Сванидзе: Никто ничего доказывать не будет! Все уже умерли. Доказывать, что грязь – это грязь, очень сложно. И никто этого не будет делать

Кургинян: Тогда не понятно!

Сванидзе: Вот докажите, что эта грязь правдивая, а это доказать вы не сможете.

Геннадий Костырченко, д.и.н., старший научный сотрудник ИРИ РАН.

Костырченко: Дело в том, что мы ломимся в открытую дверь и говорим не о системе, а говорим об отдельных фактах.

Была система сбора компромата на всех номенклатурных более или менее значимых фигур, в том числе и на Жукова, на Маленкова, на Берию, и т.д. И в определенное время этот компромат Сталин выпускал и приводил в действие.

В данном случае мы имеем дело именно с такой ситуацией, когда был задействован этот механизм. Возможно, я не спорю, Жуков – это не ангел с крыльями, не серафим. Шла борьба и поэтому, когда политически было выгодно, Сталин использовал. Хотя у него компромат был на всех членов Политбюро и т.д. Было избирательное право, так называемое. Сталин себя считал воплощением закона и именно он решал, кто виноват в данном случае и кто прав.
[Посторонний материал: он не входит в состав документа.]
-- ==== Sys2Proof/Laws/State.lean ====
section
/-! SUPPORT. What each named update leaves in each field of the device, so that no proof unfolds a record update. -/

namespace Sys2Proof.Machine

variable (d : Dev)

@[simp] theorem Dev.wr_phase (a : Nat) (bs : List Byte) : (d.wr a bs).phase = d.phase := rfl
@[simp] theorem Dev.wr_draw (a : Nat) (bs : List Byte) : (d.wr a bs).draw = d.draw := rfl
@[simp] theorem Dev.wr_clock (a : Nat) (bs : List Byte) : (d.wr a bs).clock = d.clock := rfl
@[simp] theorem Dev.wr_mem (a : Nat) (bs : List Byte) : (d.wr a bs).mem = d.mem.write a bs := rfl
@[simp] theorem Dev.wr_regs (a : Nat) (bs : List Byte) : (d.wr a bs).regs = d.regs := rfl
@[simp] theorem Dev.wr_shadow (a : Nat) (bs : List Byte) : (d.wr a bs).shadow = d.shadow := rfl
@[simp] theorem Dev.wr_psets (a : Nat) (bs : List Byte) : (d.wr a bs).psets = d.psets := rfl
@[simp] theorem Dev.wr_channels (a : Nat) (bs : List Byte) : (d.wr a bs).channels = d.channels := rfl
@[simp] theorem Dev.wr_cores (a : Nat) (bs : List Byte) : (d.wr a bs).cores = d.cores := rfl
@[simp] theorem Dev.wr_clusters (a : Nat) (bs : List Byte) : (d.wr a bs).clusters = d.clusters := rfl
@[simp] theorem Dev.wr_stk (a : Nat) (bs : List Byte) : (d.wr a bs).stk = d.stk := rfl
@[simp] theorem Dev.wr_upd (a : Nat) (bs : List Byte) : (d.wr a bs).upd = d.upd := rfl
@[simp] theorem Dev.wr_tick (a : Nat) (bs : List Byte) : (d.wr a bs).tick = d.tick := rfl
@[simp] theorem Dev.wr_faults (a : Nat) (bs : List Byte) : (d.wr a bs).faults = d.faults := rfl
@[simp] theorem Dev.wr_port (a : Nat) (bs : List Byte) : (d.wr a bs).port = d.port := rfl
@[simp] theorem Dev.wr_sterling (a : Nat) (bs : List Byte) : (d.wr a bs).sterling = d.sterling := rfl
@[simp] theorem Dev.wr_nickel (a : Nat) (bs : List Byte) : (d.wr a bs).nickel = d.nickel := rfl
@[simp] theorem Dev.wr_boot (a : Nat) (bs : List Byte) : (d.wr a bs).boot = d.boot := rfl
@[simp] theorem Dev.wr_lib (a : Nat) (bs : List Byte) : (d.wr a bs).lib = d.lib := rfl
@[simp] theorem Dev.wr_power (a : Nat) (bs : List Byte) : (d.wr a bs).power = d.power := rfl
@[simp] theorem Dev.wr_pins (a : Nat) (bs : List Byte) : (d.wr a bs).pins = d.pins := rfl
@[simp] theorem Dev.wr_exchOpen (a : Nat) (bs : List Byte) : (d.wr a bs).exchOpen = d.exchOpen := rfl
@[simp] theorem Dev.wr_owedWrites (a : Nat) (bs : List Byte) : (d.wr a bs).owedWrites = d.owedWrites := rfl

@[simp] theorem Dev.setReg_phase (i k v : Nat) : (d.setReg i k v).phase = d.phase := rfl
@[simp] theorem Dev.setReg_draw (i k v : Nat) : (d.setReg i k v).draw = d.draw := rfl
@[simp] theorem Dev.setReg_clock (i k v : Nat) : (d.setReg i k v).clock = d.clock := rfl
@[simp] theorem Dev.setReg_mem (i k v : Nat) : (d.setReg i k v).mem = d.mem := rfl
@[simp] theorem Dev.setReg_regs (i k v : Nat) : (d.setReg i k v).regs = tset d.regs (i * 256 + k) (BitVec.ofNat 64 v) := rfl
@[simp] theorem Dev.setReg_shadow (i k v : Nat) : (d.setReg i k v).shadow = d.shadow := rfl
@[simp] theorem Dev.setReg_psets (i k v : Nat) : (d.setReg i k v).psets = d.psets := rfl
@[simp] theorem Dev.setReg_channels (i k v : Nat) : (d.setReg i k v).channels = d.channels := rfl
@[simp] theorem Dev.setReg_cores (i k v : Nat) : (d.setReg i k v).cores = d.cores := rfl
@[simp] theorem Dev.setReg_clusters (i k v : Nat) : (d.setReg i k v).clusters = d.clusters := rfl
@[simp] theorem Dev.setReg_stk (i k v : Nat) : (d.setReg i k v).stk = d.stk := rfl
@[simp] theorem Dev.setReg_upd (i k v : Nat) : (d.setReg i k v).upd = d.upd := rfl
@[simp] theorem Dev.setReg_tick (i k v : Nat) : (d.setReg i k v).tick = d.tick := rfl
@[simp] theorem Dev.setReg_faults (i k v : Nat) : (d.setReg i k v).faults = d.faults := rfl
@[simp] theorem Dev.setReg_port (i k v : Nat) : (d.setReg i k v).port = d.port := rfl
@[simp] theorem Dev.setReg_sterling (i k v : Nat) : (d.setReg i k v).sterling = d.sterling := rfl
@[simp] theorem Dev.setReg_nickel (i k v : Nat) : (d.setReg i k v).nickel = d.nickel := rfl
@[simp] theorem Dev.setReg_boot (i k v : Nat) : (d.setReg i k v).boot = d.boot := rfl
@[simp] theorem Dev.setReg_lib (i k v : Nat) : (d.setReg i k v).lib = d.lib := rfl
@[simp] theorem Dev.setReg_power (i k v : Nat) : (d.setReg i k v).power = d.power := rfl
@[simp] theorem Dev.setReg_pins (i k v : Nat) : (d.setReg i k v).pins = d.pins := rfl
@[simp] theorem Dev.setReg_exchOpen (i k v : Nat) : (d.setReg i k v).exchOpen = d.exchOpen := rfl
@[simp] theorem Dev.setReg_owedWrites (i k v : Nat) : (d.setReg i k v).owedWrites = d.owedWrites := rfl

@[simp] theorem Dev.bump_phase (i k v : Nat) : (d.bump i k v).phase = d.phase := rfl
@[simp] theorem Dev.bump_draw (i k v : Nat) : (d.bump i k v).draw = d.draw := rfl
@[simp] theorem Dev.bump_clock (i k v : Nat) : (d.bump i k v).clock = d.clock := rfl
@[simp] theorem Dev.bump_mem (i k v : Nat) : (d.bump i k v).mem = d.mem := rfl
@[simp] theorem Dev.bump_shadow (i k v : Nat) : (d.bump i k v).shadow = d.shadow := rfl
@[simp] theorem Dev.bump_psets (i k v : Nat) : (d.bump i k v).psets = d.psets := rfl
@[simp] theorem Dev.bump_channels (i k v : Nat) : (d.bump i k v).channels = d.channels := rfl
@[simp] theorem Dev.bump_cores (i k v : Nat) : (d.bump i k v).cores = d.cores := rfl
@[simp] theorem Dev.bump_clusters (i k v : Nat) : (d.bump i k v).clusters = d.clusters := rfl
@[simp] theorem Dev.bump_stk (i k v : Nat) : (d.bump i k v).stk = d.stk := rfl
@[simp] theorem Dev.bump_upd (i k v : Nat) : (d.bump i k v).upd = d.upd := rfl
@[simp] theorem Dev.bump_tick (i k v : Nat) : (d.bump i k v).tick = d.tick := rfl
@[simp] theorem Dev.bump_faults (i k v : Nat) : (d.bump i k v).faults = d.faults := rfl
@[simp] theorem Dev.bump_port (i k v : Nat) : (d.bump i k v).port = d.port := rfl
@[simp] theorem Dev.bump_sterling (i k v : Nat) : (d.bump i k v).sterling = d.sterling := rfl
@[simp] theorem Dev.bump_nickel (i k v : Nat) : (d.bump i k v).nickel = d.nickel := rfl
@[simp] theorem Dev.bump_boot (i k v : Nat) : (d.bump i k v).boot = d.boot := rfl
@[simp] theorem Dev.bump_lib (i k v : Nat) : (d.bump i k v).lib = d.lib := rfl
@[simp] theorem Dev.bump_power (i k v : Nat) : (d.bump i k v).power = d.power := rfl
@[simp] theorem Dev.bump_pins (i k v : Nat) : (d.bump i k v).pins = d.pins := rfl
@[simp] theorem Dev.bump_exchOpen (i k v : Nat) : (d.bump i k v).exchOpen = d.exchOpen := rfl
@[simp] theorem Dev.bump_owedWrites (i k v : Nat) : (d.bump i k v).owedWrites = d.owedWrites := rfl

@[simp] theorem Dev.setCore_phase (n : Nat) (c : Core) : (d.setCore n c).phase = d.phase := rfl
@[simp] theorem Dev.setCore_draw (n : Nat) (c : Core) : (d.setCore n c).draw = d.draw := rfl
@[simp] theorem Dev.setCore_clock (n : Nat) (c : Core) : (d.setCore n c).clock = d.clock := rfl
@[simp] theorem Dev.setCore_mem (n : Nat) (c : Core) : (d.setCore n c).mem = d.mem := rfl
@[simp] theorem Dev.setCore_regs (n : Nat) (c : Core) : (d.setCore n c).regs = d.regs := rfl
@[simp] theorem Dev.setCore_shadow (n : Nat) (c : Core) : (d.setCore n c).shadow = d.shadow := rfl
@[simp] theorem Dev.setCore_psets (n : Nat) (c : Core) : (d.setCore n c).psets = d.psets := rfl
@[simp] theorem Dev.setCore_channels (n : Nat) (c : Core) : (d.setCore n c).channels = d.channels := rfl
@[simp] theorem Dev.setCore_cores (n : Nat) (c : Core) : (d.setCore n c).cores = tset d.cores n c := rfl
@[simp] theorem Dev.setCore_clusters (n : Nat) (c : Core) : (d.setCore n c).clusters = d.clusters := rfl
@[simp] theorem Dev.setCore_stk (n : Nat) (c : Core) : (d.setCore n c).stk = d.stk := rfl
@[simp] theorem Dev.setCore_upd (n : Nat) (c : Core) : (d.setCore n c).upd = d.upd := rfl
@[simp] theorem Dev.setCore_tick (n : Nat) (c : Core) : (d.setCore n c).tick = d.tick := rfl
@[simp] theorem Dev.setCore_faults (n : Nat) (c : Core) : (d.setCore n c).faults = d.faults := rfl
@[simp] theorem Dev.setCore_port (n : Nat) (c : Core) : (d.setCore n c).port = d.port := rfl
@[simp] theorem Dev.setCore_sterling (n : Nat) (c : Core) : (d.setCore n c).sterling = d.sterling := rfl
@[simp] theorem Dev.setCore_nickel (n : Nat) (c : Core) : (d.setCore n c).nickel = d.nickel := rfl
@[simp] theorem Dev.setCore_boot (n : Nat) (c : Core) : (d.setCore n c).boot = d.boot := rfl
@[simp] theorem Dev.setCore_lib (n : Nat) (c : Core) : (d.setCore n c).lib = d.lib := rfl
@[simp] theorem Dev.setCore_power (n : Nat) (c : Core) : (d.setCore n c).power = d.power := rfl
@[simp] theorem Dev.setCore_pins (n : Nat) (c : Core) : (d.setCore n c).pins = d.pins := rfl
@[simp] theorem Dev.setCore_exchOpen (n : Nat) (c : Core) : (d.setCore n c).exchOpen = d.exchOpen := rfl
@[simp] theorem Dev.setCore_owedWrites (n : Nat) (c : Core) : (d.setCore n c).owedWrites = d.owedWrites := rfl

@[simp] theorem Dev.modCore_phase (n : Nat) (f : Core → Core) : (d.modCore n f).phase = d.phase := rfl
@[simp] theorem Dev.modCore_draw (n : Nat) (f : Core → Core) : (d.modCore n f).draw = d.draw := rfl
@[simp] theorem Dev.modCore_clock (n : Nat) (f : Core → Core) : (d.modCore n f).clock = d.clock := rfl
@[simp] theorem Dev.modCore_mem (n : Nat) (f : Core → Core) : (d.modCore n f).mem = d.mem := rfl
@[simp] theorem Dev.modCore_regs (n : Nat) (f : Core → Core) : (d.modCore n f).regs = d.regs := rfl
@[simp] theorem Dev.modCore_shadow (n : Nat) (f : Core → Core) : (d.modCore n f).shadow = d.shadow := rfl
@[simp] theorem Dev.modCore_psets (n : Nat) (f : Core → Core) : (d.modCore n f).psets = d.psets := rfl
@[simp] theorem Dev.modCore_channels (n : Nat) (f : Core → Core) : (d.modCore n f).channels = d.channels := rfl
@[simp] theorem Dev.modCore_cores (n : Nat) (f : Core → Core) : (d.modCore n f).cores = tset d.cores n (f (d.core n)) := rfl
@[simp] theorem Dev.modCore_clusters (n : Nat) (f : Core → Core) : (d.modCore n f).clusters = d.clusters := rfl
@[simp] theorem Dev.modCore_stk (n : Nat) (f : Core → Core) : (d.modCore n f).stk = d.stk := rfl
@[simp] theorem Dev.modCore_upd (n : Nat) (f : Core → Core) : (d.modCore n f).upd = d.upd := rfl
@[simp] theorem Dev.modCore_tick (n : Nat) (f : Core → Core) : (d.modCore n f).tick = d.tick := rfl
@[simp] theorem Dev.modCore_faults (n : Nat) (f : Core → Core) : (d.modCore n f).faults = d.faults := rfl
@[simp] theorem Dev.modCore_port (n : Nat) (f : Core → Core) : (d.modCore n f).port = d.port := rfl
@[simp] theorem Dev.modCore_sterling (n : Nat) (f : Core → Core) : (d.modCore n f).sterling = d.sterling := rfl
@[simp] theorem Dev.modCore_nickel (n : Nat) (f : Core → Core) : (d.modCore n f).nickel = d.nickel := rfl
@[simp] theorem Dev.modCore_boot (n : Nat) (f : Core → Core) : (d.modCore n f).boot = d.boot := rfl
@[simp] theorem Dev.modCore_lib (n : Nat) (f : Core → Core) : (d.modCore n f).lib = d.lib := rfl
@[simp] theorem Dev.modCore_power (n : Nat) (f : Core → Core) : (d.modCore n f).power = d.power := rfl
@[simp] theorem Dev.modCore_pins (n : Nat) (f : Core → Core) : (d.modCore n f).pins = d.pins := rfl
@[simp] theorem Dev.modCore_exchOpen (n : Nat) (f : Core → Core) : (d.modCore n f).exchOpen = d.exchOpen := rfl
@[simp] theorem Dev.modCore_owedWrites (n : Nat) (f : Core → Core) : (d.modCore n f).owedWrites = d.owedWrites := rfl

@[simp] theorem Dev.setCluster_phase (c : Nat) (x : Cluster) : (d.setCluster c x).phase = d.phase := rfl
@[simp] theorem Dev.setCluster_draw (c : Nat) (x : Cluster) : (d.setCluster c x).draw = d.draw := rfl
@[simp] theorem Dev.setCluster_clock (c : Nat) (x : Cluster) : (d.setCluster c x).clock = d.clock := rfl
@[simp] theorem Dev.setCluster_mem (c : Nat) (x : Cluster) : (d.setCluster c x).mem = d.mem := rfl
@[simp] theorem Dev.setCluster_regs (c : Nat) (x : Cluster) : (d.setCluster c x).regs = d.regs := rfl
@[simp] theorem Dev.setCluster_shadow (c : Nat) (x : Cluster) : (d.setCluster c x).shadow = d.shadow := rfl
@[simp] theorem Dev.setCluster_psets (c : Nat) (x : Cluster) : (d.setCluster c x).psets = d.psets := rfl
@[simp] theorem Dev.setCluster_channels (c : Nat) (x : Cluster) : (d.setCluster c x).channels = d.channels := rfl
@[simp] theorem Dev.setCluster_cores (c : Nat) (x : Cluster) : (d.setCluster c x).cores = d.cores := rfl
@[simp] theorem Dev.setCluster_clusters (c : Nat) (x : Cluster) : (d.setCluster c x).clusters = tset d.clusters c x := rfl
@[simp] theorem Dev.setCluster_stk (c : Nat) (x : Cluster) : (d.setCluster c x).stk = d.stk := rfl
@[simp] theorem Dev.setCluster_upd (c : Nat) (x : Cluster) : (d.setCluster c x).upd = d.upd := rfl
@[simp] theorem Dev.setCluster_tick (c : Nat) (x : Cluster) : (d.setCluster c x).tick = d.tick := rfl
@[simp] theorem Dev.setCluster_faults (c : Nat) (x : Cluster) : (d.setCluster c x).faults = d.faults := rfl
@[simp] theorem Dev.setCluster_port (c : Nat) (x : Cluster) : (d.setCluster c x).port = d.port := rfl
@[simp] theorem Dev.setCluster_sterling (c : Nat) (x : Cluster) : (d.setCluster c x).sterling = d.sterling := rfl
@[simp] theorem Dev.setCluster_nickel (c : Nat) (x : Cluster) : (d.setCluster c x).nickel = d.nickel := rfl
@[simp] theorem Dev.setCluster_boot (c : Nat) (x : Cluster) : (d.setCluster c x).boot = d.boot := rfl
@[simp] theorem Dev.setCluster_lib (c : Nat) (x : Cluster) : (d.setCluster c x).lib = d.lib := rfl
@[simp] theorem Dev.setCluster_power (c : Nat) (x : Cluster) : (d.setCluster c x).power = d.power := rfl
@[simp] theorem Dev.setCluster_pins (c : Nat) (x : Cluster) : (d.setCluster c x).pins = d.pins := rfl
@[simp] theorem Dev.setCluster_exchOpen (c : Nat) (x : Cluster) : (d.setCluster c x).exchOpen = d.exchOpen := rfl
@[simp] theorem Dev.setCluster_owedWrites (c : Nat) (x : Cluster) : (d.setCluster c x).owedWrites = d.owedWrites := rfl
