theorem commandRun_readPolys (t : CtDesc) (l : Nat) : CommandRun d (d.readPolys t l).1 :=
  commandRun_foldl_of (fun x : Dev × List (List (List Nat)) × Bool => x.1) (fun x _ _ =>
    commandRun_foldl_of (fun y : Dev × List (List Nat) × Bool => y.1) (fun _ _ _ => commandRun_readLimb ..) (x.1, [], x.2.2))
    (d, [], false)

theorem commandRun_writeDesc (a : Nat) (bs : List Byte) (st : BitVec 8) : CommandRun d (d.writeDesc a bs st).1 := by
  obtain ⟨t, h⟩ := accessed_writeDesc d a bs st
  exact (commandRun_modTick d fun _ => t).trans h.commandRun

/-- Free words in place of the result's, or the result's. -/
theorem commandRun_limbs (free : Bool) (v : PSetVals) (polys level n : Nat) (out : Polys) :
    CommandRun d (if free then d.freeLimbs v polys level n else (d, out)).1 := by
  cases free
  · exact .refl d
  · exact (accessed_withDraw ..).commandRun

theorem commandRun_runAxpy (m : Nat) : CommandRun d (d.runAxpy m r).dev := by
  unfold Dev.runAxpy
  dsimp only
  have hops := ((commandRun_axpyOperand d r.grad).trans (commandRun_axpyOperand _ r.state0)).trans
    (commandRun_axpyOperand _ r.param)
  split
  · split
    · exact hops.trans (commandRun_writeDesc ..)
    · exact hops
  · split
    · exact hops.trans (commandRead_satSkip _).run
    · refine CommandRun.trans ?_ (commandRun_limbs ..)
      exact (hops.trans (commandRun_readPolys ..)).trans (commandRun_readPolys ..)

end

end Sys2Proof.Proofs
end

section
/-! SUPPORT. Update commands: their start, what one that ran lays down, and its end (14 R421-R424, R428). -/

namespace Sys2Proof.Proofs

open Sys2Proof.Machine Sys2Proof.Terms

/-! ### Pieces laid down -/

theorem byte_putPieces (d : Dev) (u : Pieces) (x : Nat) : (d.putPieces u).mem.byte x = laid u d.mem.byte x := by
  unfold Dev.putPieces laid
  induction u generalizing d with
  | nil => rfl
  | cons p u ih => rw [List.foldl_cons, ih, List.foldl_cons, Dev.byte_store]

theorem laid_append (u v : Pieces) (old : Nat → Byte) (x : Nat) : laid (u ++ v) old x = laid v (laid u old) x :=
  List.foldl_append ..

theorem laid_congr {old old' : Nat → Byte} {x : Nat} (h : old x = old' x) (u : Pieces) : laid u old x = laid u old' x := by
  rw [laid, h, laid]

theorem byte_foldl_putPieces (d : Dev) (units : List Pieces) (x : Nat) :
    (units.foldl (fun d u => d.putPieces u) d).mem.byte x = laid units.flatten d.mem.byte x := by
  induction units generalizing d with
  | nil => rfl
  | cons u units ih =>
    rw [List.foldl_cons, ih, List.flatten_cons, laid_append]
    exact laid_congr (byte_putPieces d u x) _

/-! ### A signal that lands -/

theorem deviceSignal_of_lands {d : Dev} {n : Nat} {e : BitVec 4} (h : signalLands d n e) :
    d.deviceSignal n e = d.setCore n (setEvent (d.core n) e.toNat (tget (d.core n).events e.toNat 0 + 1)) := by
  obtain ⟨hframe, hroom⟩ := h
  unfold Dev.deviceSignal
  dsimp only
  rw [if_pos hframe, signal?_of_lt hroom]

/-- A record's signal, where it asks for one. -/
def signalled (d : Dev) (on : Bool) (n : Nat) (e : BitVec 4) : Dev := if on then d.deviceSignal n e else d

section
variable {d : Dev} {on : Bool} {n : Nat} {e : BitVec 4} (h : on = true → signalLands d n e)
include h

theorem signalled_frame : signalled d on n e = { d with cores := (signalled d on n e).cores } := by
  unfold signalled
  split
  · rw [deviceSignal_of_lands (h ‹_›)]
    rfl
  · rfl

theorem eventCount_signalled (k : Nat) : eventCount ((signalled d on n e).core n) k =
    eventCount (d.core n) k + if on = true ∧ k = e.toNat then 1 else 0 := by
  unfold signalled
  split
  · rename_i hon
    rw [deviceSignal_of_lands (h hon), Dev.core_setCore_same, eventCount_setEvent]
    by_cases hk : k = e.toNat
    · subst hk
      rw [if_pos rfl, if_pos ⟨hon, rfl⟩]
      have hroom := (h hon).2
      rw [eventCount] at hroom ⊢
      rw [BitVec.toNat_add]
      exact Nat.mod_eq_of_lt (show _ + 1 < 2 ^ 4 by omega)
    · rw [if_neg hk, if_neg fun hn => hk hn.2, Nat.add_zero]
  · rename_i hoff
    rw [if_neg fun hn => hoff hn.1, Nat.add_zero]

end

theorem signalLands_congr {d d' : Dev} {n : Nat} {e : BitVec 4} (hcores : d'.cores = d.cores) (h : signalLands d n e) :
    signalLands d' n e := by
  rw [signalLands, Dev.core, hcores, ← Dev.core]
  exact h

/-! ### The start of a command -/

theorem descAccess_ne_none {d : Dev} (h : nothingWaits d) (who : Requester) (as : List Nat) : d.descAccess who as ≠ none := by
  unfold Dev.descAccess
  dsimp only
  split
  · exact nofun
  · rw [if_neg]
    · exact nofun
    · rw [List.any_eq_true]
      rintro ⟨a, -, hwait⟩
      have hwait := of_decide_eq_true hwait
      have hat := problemAt_ne_wait h who .read a
      unfold Dev.problemAt at hat
      split at hwait
      · rename_i c off hregion
        rw [hregion] at hat
        exact hat hwait
      · exact nomatch hwait

/-- A command that a unit holds once it has started. -/
def commandHeld (d : Dev) (at_ : Nat) (bytes : List Byte) (w : UpdDone) : UpdRun :=
  { UpdRun.of at_ bytes d.clock with
    outs := w.outs, units := w.units, marks := w.marks, spoils := w.spoils, effect := w.effect, status := w.status,
    satSkip := w.satSkip, blocksDone := w.blocks, rowsBad := w.rowsBad, nonfinite := w.nonfinite, stated := w.stated }
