-- ==== Sys2Proof/Machine/Regs.lean ====
section
/-! DEFINITION. The registers of the CSR space, one name per field, taken from the register tables of spec/
(the table is cited at each field). A field is its register's CSR address, its lowest bit, its width and its reset value.
Units are numbered globally (00 R16). -/

namespace Sys2Proof.Machine

/-- A register field: CSR address of its word, lowest bit, width, reset value (00 R10). -/
structure Fld where
  addr  : Nat
  lo    : Nat
  width : Nat
  reset : Nat
deriving DecidableEq, Repr

/-- The number the register file keeps a field under: its word's CSR bit address plus its lowest bit. -/
def Fld.key (f : Fld) : Nat := f.addr * 8 + f.lo

/-- Start of quarter `q` in the CSR space (27 R563 Table 27.1). -/
def qBase (q : Nat) : Nat := 0x02000000 + q * 0x00800000
/-- Quarter block start: unit `u` of `n` units of `stride` bytes per quarter, at `off` (27 R565 Table 27.3). -/
def unitBase (off n stride u : Nat) : Nat := qBase (u / n) + off + (u % n) * stride
/-- Local ports of junction `j` with an endpoint (14 Table 14.1, R322, R323). -/
def nocPorts (j : Nat) : Nat :=
  if 256 ≤ j then (if j = 259 then 7 else 3)
  else
    let q := j / 64
    let mx := if q % 2 = 0 then j % 8 else 7 - j % 8
    let my := if q / 2 = 0 then j % 64 / 8 else 7 - j % 64 / 8
    if (mx = 0 ∧ my = 0) ∨ (my = 0 ∧ mx % 2 = 1) ∨ (mx = 0 ∧ my % 2 = 1) then 63
    else if mx = 1 ∧ my = 1 then 15
    else if mx = 7 ∧ my = 7 then 55
    else 7
/-- Mesh junction `j` (0 to 255, quarter times 64 plus junction) or hub junction 256 + h (27 Tables 27.2, 27.3). -/
def nocBase (j : Nat) : Nat := if j < 256 then unitBase 0x10000 64 0x100 j else 0x00110100 + (j - 256) * 0x100
/-- DRAM controller `c`, 0 to 35. -/
def dmcBase (c : Nat) : Nat := unitBase 0x20000 9 0x4000 c
/-- ECC and patrol of controller `c`. -/
def eccBase (c : Nat) : Nat := unitBase 0x50000 9 0x400 c
/-- Streamer `s`, 0 to 71. -/
def strBase (s : Nat) : Nat := unitBase 0x60000 18 0x400 s
/-- APG port of global pin group `g`. -/
def apgBase (g : Nat) : Nat := unitBase 0x68000 16 0x40 g
/-- Fail log of quarter `q`. -/
def flBase (q : Nat) : Nat := qBase q + 0x70000
/-- Pin channel `n`, 0 to 1023. -/
def pchBase (n : Nat) : Nat := unitBase 0x80000 256 0x100 n
/-- Pin group `g`, 0 to 63. -/
def pgrBase (g : Nat) : Nat := unitBase 0x90000 16 0x1000 g
/-- Cluster `j`, 0 to 511. -/
def clBase (j : Nat) : Nat := unitBase 0xA0000 128 0x400 j
/-- Block memory of region `r`, 0 to 63. -/
def bmBase (r : Nat) : Nat := unitBase 0xC0000 16 0x100 r
/-- Repair entry of memory block `b`, 0 to 10239 (region times 160 plus block). -/
def repBase (b : Nat) : Nat := unitBase 0xC8000 2560 0x8 b
/-- Region page of region `r`: load registers, fabric at +0x800. -/
def rgBase (r : Nat) : Nat := unitBase 0xD0000 16 0x1000 r
/-- Odometer sensors of quarter `q`. -/
def odqBase (q : Nat) : Nat := qBase q + 0xE0000
/-- BIST block of quarter `q`. -/
def qbBase (q : Nat) : Nat := qBase q + 0xF0000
Кто-то сказал или народ сказал: Георгий-победоносец и т.д. И...

Кургинян: Вы как профессионал, что думаете о документе? Это фальшивка?

Костырченко: Нет. Это документ достоверный. И я больше чем уверен...

Кургинян: Вы понимаете, что там перечисляют эти предметы, не зная точно, что с человеком будет... Вы считаете, что это клевета?

Костырченко: Нет, это не клевета, это достоверная база, но главное не в том, что нам рассматривать конкретные фигуры, а надо рассмотреть систему в целом, когда Сталин задействовал так называемую систему «номенклатурного салями». Он использовал одну генерацию чиновников для того, чтобы избавиться от предшествующей. Потом следующую и т.д., и т.д.

Кургинян: Для меня имя маршала Жукова в любом случае святое. Я надеюсь, что это клевета. Первое. Второе, я знаю, что эту клевету надо опровергнуть. Третье, если это не клевета, то это называется «борьба в коррумпированной элите». И четвертое, даже если это так, были великие маршалы, которые этим грешили. Тот же Мюрат. И от этого Жуков не становится, не перестает быть великим маршалом.

Вот четыре наши позиции.

Сванидзе: Вы считаете, что Сталин, вот это предъявление обвинения Жукову, этот вот лист с ворованным барахлом, которое у него было на государственной даче, это Сталин ему предъявил, исходя из представлений о морали?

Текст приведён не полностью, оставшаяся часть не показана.